- [WHAT IS NEEDED] Where a line of the material includes the string "those", copy that line.

- [DATA TO EXAMINE]
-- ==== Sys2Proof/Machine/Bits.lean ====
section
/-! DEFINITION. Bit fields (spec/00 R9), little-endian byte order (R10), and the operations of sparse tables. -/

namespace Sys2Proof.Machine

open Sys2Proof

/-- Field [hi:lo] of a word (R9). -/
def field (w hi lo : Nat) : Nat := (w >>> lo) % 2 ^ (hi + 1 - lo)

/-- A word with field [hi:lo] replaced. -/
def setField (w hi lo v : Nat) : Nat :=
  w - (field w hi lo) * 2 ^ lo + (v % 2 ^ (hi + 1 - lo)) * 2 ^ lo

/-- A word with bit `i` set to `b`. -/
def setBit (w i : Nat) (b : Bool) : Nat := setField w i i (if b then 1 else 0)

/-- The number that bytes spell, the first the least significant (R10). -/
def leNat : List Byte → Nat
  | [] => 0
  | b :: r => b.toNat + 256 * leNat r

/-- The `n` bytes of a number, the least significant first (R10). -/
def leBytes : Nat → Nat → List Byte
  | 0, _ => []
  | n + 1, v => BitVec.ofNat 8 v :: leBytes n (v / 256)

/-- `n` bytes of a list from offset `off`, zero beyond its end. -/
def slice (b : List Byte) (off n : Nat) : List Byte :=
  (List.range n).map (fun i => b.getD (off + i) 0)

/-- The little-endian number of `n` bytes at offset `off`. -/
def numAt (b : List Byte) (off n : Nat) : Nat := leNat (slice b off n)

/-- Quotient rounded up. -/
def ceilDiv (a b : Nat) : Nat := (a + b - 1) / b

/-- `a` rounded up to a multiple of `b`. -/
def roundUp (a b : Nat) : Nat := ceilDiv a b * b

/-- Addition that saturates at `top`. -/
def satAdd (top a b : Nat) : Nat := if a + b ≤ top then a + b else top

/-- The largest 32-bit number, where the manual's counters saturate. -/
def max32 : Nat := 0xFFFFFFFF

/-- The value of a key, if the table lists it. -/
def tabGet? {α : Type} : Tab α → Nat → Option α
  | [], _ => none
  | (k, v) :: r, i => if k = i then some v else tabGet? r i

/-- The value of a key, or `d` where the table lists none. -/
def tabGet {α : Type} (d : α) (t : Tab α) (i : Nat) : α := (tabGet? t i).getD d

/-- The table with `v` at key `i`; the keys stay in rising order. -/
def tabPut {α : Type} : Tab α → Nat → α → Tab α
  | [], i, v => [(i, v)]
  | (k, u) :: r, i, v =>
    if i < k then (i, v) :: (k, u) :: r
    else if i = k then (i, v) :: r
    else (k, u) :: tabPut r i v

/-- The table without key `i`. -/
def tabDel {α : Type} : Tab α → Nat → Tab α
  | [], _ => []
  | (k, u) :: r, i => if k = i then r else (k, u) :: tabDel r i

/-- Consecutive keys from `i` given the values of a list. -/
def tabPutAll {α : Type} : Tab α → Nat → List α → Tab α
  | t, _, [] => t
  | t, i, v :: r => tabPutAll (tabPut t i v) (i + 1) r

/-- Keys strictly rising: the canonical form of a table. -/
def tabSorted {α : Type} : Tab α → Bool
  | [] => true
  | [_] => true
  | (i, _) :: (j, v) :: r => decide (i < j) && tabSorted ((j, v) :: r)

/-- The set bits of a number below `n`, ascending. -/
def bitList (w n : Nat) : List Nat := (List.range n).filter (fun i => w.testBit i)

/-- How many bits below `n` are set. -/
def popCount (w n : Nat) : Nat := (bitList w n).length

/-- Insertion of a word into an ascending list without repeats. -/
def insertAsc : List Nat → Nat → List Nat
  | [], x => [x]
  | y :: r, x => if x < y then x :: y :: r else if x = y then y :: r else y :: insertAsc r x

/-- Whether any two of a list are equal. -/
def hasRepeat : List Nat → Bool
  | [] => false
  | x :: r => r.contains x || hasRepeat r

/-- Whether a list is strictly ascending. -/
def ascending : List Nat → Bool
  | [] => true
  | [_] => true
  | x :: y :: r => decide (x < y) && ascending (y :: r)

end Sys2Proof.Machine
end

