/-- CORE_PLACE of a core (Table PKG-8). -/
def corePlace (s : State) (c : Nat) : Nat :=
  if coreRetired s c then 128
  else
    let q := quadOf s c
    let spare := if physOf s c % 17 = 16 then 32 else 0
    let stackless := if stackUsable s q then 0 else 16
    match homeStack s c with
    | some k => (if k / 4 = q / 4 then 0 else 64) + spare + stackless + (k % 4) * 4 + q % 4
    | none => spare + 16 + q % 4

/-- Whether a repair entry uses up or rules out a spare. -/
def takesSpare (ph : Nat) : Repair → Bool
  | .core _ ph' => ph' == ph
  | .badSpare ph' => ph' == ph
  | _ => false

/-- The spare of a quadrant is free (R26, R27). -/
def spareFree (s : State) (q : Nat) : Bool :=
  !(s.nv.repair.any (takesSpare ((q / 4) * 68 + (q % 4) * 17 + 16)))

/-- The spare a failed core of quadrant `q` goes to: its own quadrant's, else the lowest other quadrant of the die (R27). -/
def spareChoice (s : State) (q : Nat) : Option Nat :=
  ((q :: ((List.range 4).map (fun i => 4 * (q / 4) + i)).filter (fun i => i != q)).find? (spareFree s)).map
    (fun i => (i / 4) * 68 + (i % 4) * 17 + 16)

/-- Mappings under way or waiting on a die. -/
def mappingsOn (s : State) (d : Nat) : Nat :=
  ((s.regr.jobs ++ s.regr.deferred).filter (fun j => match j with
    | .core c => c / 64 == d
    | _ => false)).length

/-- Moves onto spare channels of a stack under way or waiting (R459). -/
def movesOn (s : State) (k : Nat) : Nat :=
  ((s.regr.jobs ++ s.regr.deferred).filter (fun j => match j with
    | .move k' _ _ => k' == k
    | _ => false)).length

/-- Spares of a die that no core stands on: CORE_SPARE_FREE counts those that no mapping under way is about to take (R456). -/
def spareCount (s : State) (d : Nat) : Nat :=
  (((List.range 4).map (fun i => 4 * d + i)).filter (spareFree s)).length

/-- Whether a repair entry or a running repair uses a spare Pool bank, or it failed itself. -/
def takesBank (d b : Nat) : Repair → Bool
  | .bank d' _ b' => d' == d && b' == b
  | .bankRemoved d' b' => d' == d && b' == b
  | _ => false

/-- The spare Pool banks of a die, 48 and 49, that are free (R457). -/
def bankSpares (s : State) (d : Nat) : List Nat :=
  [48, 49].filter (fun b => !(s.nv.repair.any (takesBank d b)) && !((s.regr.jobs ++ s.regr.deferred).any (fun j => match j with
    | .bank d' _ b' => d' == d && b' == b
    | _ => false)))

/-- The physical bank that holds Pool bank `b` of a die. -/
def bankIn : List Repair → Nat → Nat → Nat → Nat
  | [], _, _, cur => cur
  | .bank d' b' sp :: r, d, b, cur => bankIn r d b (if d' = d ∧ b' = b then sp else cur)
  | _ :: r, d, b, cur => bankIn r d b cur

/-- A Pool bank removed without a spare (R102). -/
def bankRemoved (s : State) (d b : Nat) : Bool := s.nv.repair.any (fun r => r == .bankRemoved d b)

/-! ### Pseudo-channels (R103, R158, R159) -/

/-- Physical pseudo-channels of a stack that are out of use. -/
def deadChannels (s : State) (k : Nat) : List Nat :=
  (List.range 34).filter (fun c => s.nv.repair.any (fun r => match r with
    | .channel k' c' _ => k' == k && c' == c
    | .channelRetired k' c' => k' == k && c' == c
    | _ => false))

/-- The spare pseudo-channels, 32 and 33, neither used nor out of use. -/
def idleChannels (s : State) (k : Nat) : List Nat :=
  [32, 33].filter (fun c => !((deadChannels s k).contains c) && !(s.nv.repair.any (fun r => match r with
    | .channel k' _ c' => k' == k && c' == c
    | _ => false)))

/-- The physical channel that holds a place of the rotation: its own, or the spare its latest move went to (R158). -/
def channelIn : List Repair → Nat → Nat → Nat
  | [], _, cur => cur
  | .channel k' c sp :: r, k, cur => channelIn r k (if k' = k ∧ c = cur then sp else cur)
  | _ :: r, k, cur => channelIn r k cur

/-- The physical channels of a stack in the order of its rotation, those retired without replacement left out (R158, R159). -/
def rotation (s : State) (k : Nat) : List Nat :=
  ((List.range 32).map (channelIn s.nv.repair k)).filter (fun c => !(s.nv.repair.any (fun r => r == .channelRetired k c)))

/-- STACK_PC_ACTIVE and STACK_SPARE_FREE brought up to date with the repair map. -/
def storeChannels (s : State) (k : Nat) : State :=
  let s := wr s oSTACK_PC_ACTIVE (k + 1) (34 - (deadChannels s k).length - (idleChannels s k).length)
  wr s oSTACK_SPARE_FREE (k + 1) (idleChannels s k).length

- [TASK OUTPUT]
/-- Spares of a die that no core stands on: CORE_SPARE_FREE counts those that no mapping under way is about to take (R456). -/
/-- The physical channels of a stack in the order of its rotation, those retired without replacement left out (R158, R159). -/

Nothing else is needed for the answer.